**Task item:** From the entries that follow, list every line in which the string "Word" appears.

Stored entries:

.....

theorem outputVotingOutvotesOneLane : Claims.OutputVotingOutvotesOneLane := by
  intro s e a b c o rest hr hg ht ho ra rb rc v sends found run
  have hl := State.locked_of_engRuns hr
  have hret := fun k => (Heddle.good_three hg k).1
  have hlen : (s.heddle e).good.length = 3 := by rw [hg]; rfl
  have hrun : run = .next (s.voteEnd e o.t ([Lane.a, .b, .c].filter fun l => (s.eng e).batch o.slot (laneFault a b c l) ≠ v) fun u =>
      (u.updLanes e fun x => x.dropOut o.slot).goBoth e o.t v) := exec_outputVote hr ht hg ho
  have hsends : ∀ {u : State}, (u.eng e).agrees → (u.updLanes e fun x => x.dropOut o.slot).goBoth e o.t v = sends u := by
    intro u hu
    rw [State.updLanes_of_agrees hu]
    rfl
  have hfound : ∀ l, ((found l).eng e).agrees := fun l =>
    State.detect_agrees ((State.together_updEng (by exact rfl)).trans ht) (State.isRetired_close hret)
  have hodd : ∀ l, s.voteEnd e o.t [l] (fun u => (u.updLanes e fun x => x.dropOut o.slot).goBoth e o.t v) = sends (found l) := fun l =>
    (State.voteEnd_minority hl hlen).trans (hsends (hfound l))
  have hmany : ∀ l k ls go, s.voteEnd e o.t (l :: k :: ls) go = s.engineStop e o.t 0x46 := fun l k ls go => by
    rw [State.voteEnd_differ hl, if_pos hlen]
  let f := fun l => decide ((s.eng e).batch o.slot (laneFault a b c l) ≠ v)
  have hpos : ∀ {l}, (s.eng e).batch o.slot (laneFault a b c l) ≠ v → f l = true := fun h => decide_eq_true h
  have hneg : ∀ {l}, (s.eng e).batch o.slot (laneFault a b c l) = v → ¬ f l = true := fun h => by
    rw [show f _ = false from decide_eq_false (not_not.mpr h)]
    exact Bool.false_ne_true
  refine ⟨exec_outputVote_copies hr hl ht hg ho, fun ha hb hc => ?_, fun ha hb hc => ?_, fun ha hb hc => ?_, fun ha hb hc => ?_, fun h => ?_,
    fun r q hrq ha hb => ?_⟩
  · rw [hrun, List.filter_cons_of_neg (hneg (l := .a) ha), List.filter_cons_of_neg (hneg (l := .b) hb), List.filter_cons_of_neg (hneg (l := .c) hc), List.filter_nil]
    exact congrArg _ (hsends (Engine.agrees_of_together ht))
  · rw [hrun, List.filter_cons_of_pos (hpos (l := .a) ha), List.filter_cons_of_neg (hneg (l := .b) hb), List.filter_cons_of_neg (hneg (l := .c) hc), List.filter_nil, hodd]
  · rw [hrun, List.filter_cons_of_neg (hneg (l := .a) ha), List.filter_cons_of_pos (hpos (l := .b) hb), List.filter_cons_of_neg (hneg (l := .c) hc), List.filter_nil, hodd]
  · rw [hrun, List.filter_cons_of_neg (hneg (l := .a) ha), List.filter_cons_of_neg (hneg (l := .b) hb), List.filter_cons_of_pos (hpos (l := .c) hc), List.filter_nil, hodd]
  · have htwo : ∃ l k ls, [Lane.a, .b, .c].filter f = l :: k :: ls := by
      rcases h with ⟨hx, hy⟩ | ⟨hx, hy⟩ | ⟨hx, hy⟩
      · exact ⟨.a, .b, _, by rw [List.filter_cons_of_pos (hpos (l := .a) hx), List.filter_cons_of_pos (hpos (l := .b) hy)]⟩
      · by_cases hb : f .b = true
        · exact ⟨.a, .b, _, by rw [List.filter_cons_of_pos (hpos (l := .a) hx), List.filter_cons_of_pos hb]⟩
        · exact ⟨.a, .c, _, by rw [List.filter_cons_of_pos (hpos (l := .a) hx), List.filter_cons_of_neg hb, List.filter_cons_of_pos (hpos (l := .c) hy)]⟩
      · by_cases ha : f .a = true
        · exact ⟨.a, .b, _, by rw [List.filter_cons_of_pos ha, List.filter_cons_of_pos (hpos (l := .b) hx)]⟩
        · exact ⟨.b, .c, _, by rw [List.filter_cons_of_neg ha, List.filter_cons_of_pos (hpos (l := .b) hx), List.filter_cons_of_pos (hpos (l := .c) hy)]⟩
    obtain ⟨l, k, ls, hls⟩ := htwo
    rw [hrun, hls, hmany]
  · have hra : ra = #v[some r, some q] := by simp only [ra, ha]; exact Engine.batch_head ho hrq
    have hrb : rb = #v[some r, some q] := by simp only [rb, hb]; exact Engine.batch_head ho hrq
    simp only [v, hra, hrb]
    exact congrArg₂ (fun x y => #v[x, y]) (voteRequest_two r _) (voteRequest_two q _)

end
end Sys2Proof.Machine

namespace Sys2Proof.Machine

/-! ### O30: what a voted request does (R92, R99 to R101, R137, R144) -/

section
variable {s : State} {e : Eng} {t : Thr} {r : Request}

theorem State.updEng_same {f : Engine → Engine} (h : f (s.eng e) = s.eng e) : s.updEng e f = s := by
  rw [State.updEng, h, State.setEng, State.eng, Vector.set_getElem_self]

theorem updFirst_here {α : Type} {p : α → Bool} (g : α → α) {q : α} (rest : List α) (h : p q = true) :
    updFirst p g (q :: rest) = g q :: rest := by
  rw [updFirst, if_pos h]

/-- The first admitted entry stands behind those that are not admitted. -/
theorem updFirst_append {α : Type} {p : α → Bool} (g : α → α) {pre : List α} {q : α} (post : List α) (hpre : ∀ x ∈ pre, p x = false)
    (hq : p q = true) : updFirst p g (pre ++ q :: post) = pre ++ g q :: post := by
  induction pre with
  | nil => exact updFirst_here g post hq
  | cons x xs ih =>
    rw [List.cons_append, updFirst, if_neg (by rw [hpre x List.mem_cons_self]; decide), ih fun y hy => hpre y (List.mem_cons_of_mem x hy)]
    rfl

/-- What goes out of the engine besides the lanes' own record of it. -/
def State.outside (s : State) (e : Eng) (t : Thr) (r : Request) : State :=
  match r.kind.toNat with
  | 3 =>
    let d := r.target.toNat
    { s with flights := s.flights ++ [{ src := e, t := t, dst := ⟨d / 4 % 64, by omega⟩, box := ⟨d % 4, by omega⟩, v := r.data }] }
  | 4 => s.updEng e fun x => { x with trqOut := tripBits x.trqOut (r.addr.toNat % 0x1000) r.data }
  | 5 =>
    s.updWdg fun w => { w with inbox := w.inbox ++
      [if r.addr.toNat % 0x1000 = 0x74 then .check ⟨r.data.toNat % 16, by omega⟩ else .serve e t] }
  | _ => s

theorem State.goOut_of_together (ht : s.together e = true) (i : Nat) :
    s.goOut e t i r = (s.updEng e fun x => x.gone t i r).outside e t r := by
  rw [State.goOut, State.updLanes_of_together ht]
  rfl

theorem zero_append_word (v : Word) : (0#12 ++ v : BitVec 24) = v.setWidth 24 := by
  apply BitVec.eq_of_toNat_eq
  rw [BitVec.toNat_append, BitVec.toNat_setWidth, Nat.mod_eq_of_lt (by omega)]
  simp

theorem word_append_zero (v : Word) : (v ++ 0#12 : BitVec 24) = v.setWidth 24 <<< 12 := by
  apply BitVec.eq_of_toNat_eq
  rw [BitVec.toNat_append, BitVec.toNat_shiftLeft, BitVec.toNat_setWidth, Nat.mod_eq_of_lt (a := v.toNat) (by omega),
    Nat.mod_eq_of_lt (by rw [Nat.shiftLeft_eq]; omega)]
  simp

theorem Engine.gone_store {x : Engine} (h : r.kind = 2) :
    x.gone t 0 r = { x with sbuf := updFirst (fun q => q.t = t && !q.sent) (fun q => { q with pa := r.addr, data := r.data, sent := true }) x.sbuf } := by
  simp only [Engine.gone, h]
  rfl

theorem Engine.gone_svp {x : Engine} (h : r.kind = 6) :
    x.gone t 0 r = { x with
      svpq := updFirst (fun q => q.t = t && !q.sent)
        (fun q => { q with a := loW r.target, b := hiW r.target, write := q.write.map fun _ => r.data, sent := true }) x.svpq } := by
  simp only [Engine.gone, h]
  rfl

.....

**Solution to this exercise:**
theorem zero_append_word (v : Word) : (0#12 ++ v : BitVec 24) = v.setWidth 24 := by
theorem word_append_zero (v : Word) : (v ++ 0#12 : BitVec 24) = v.setWidth 24 <<< 12 := by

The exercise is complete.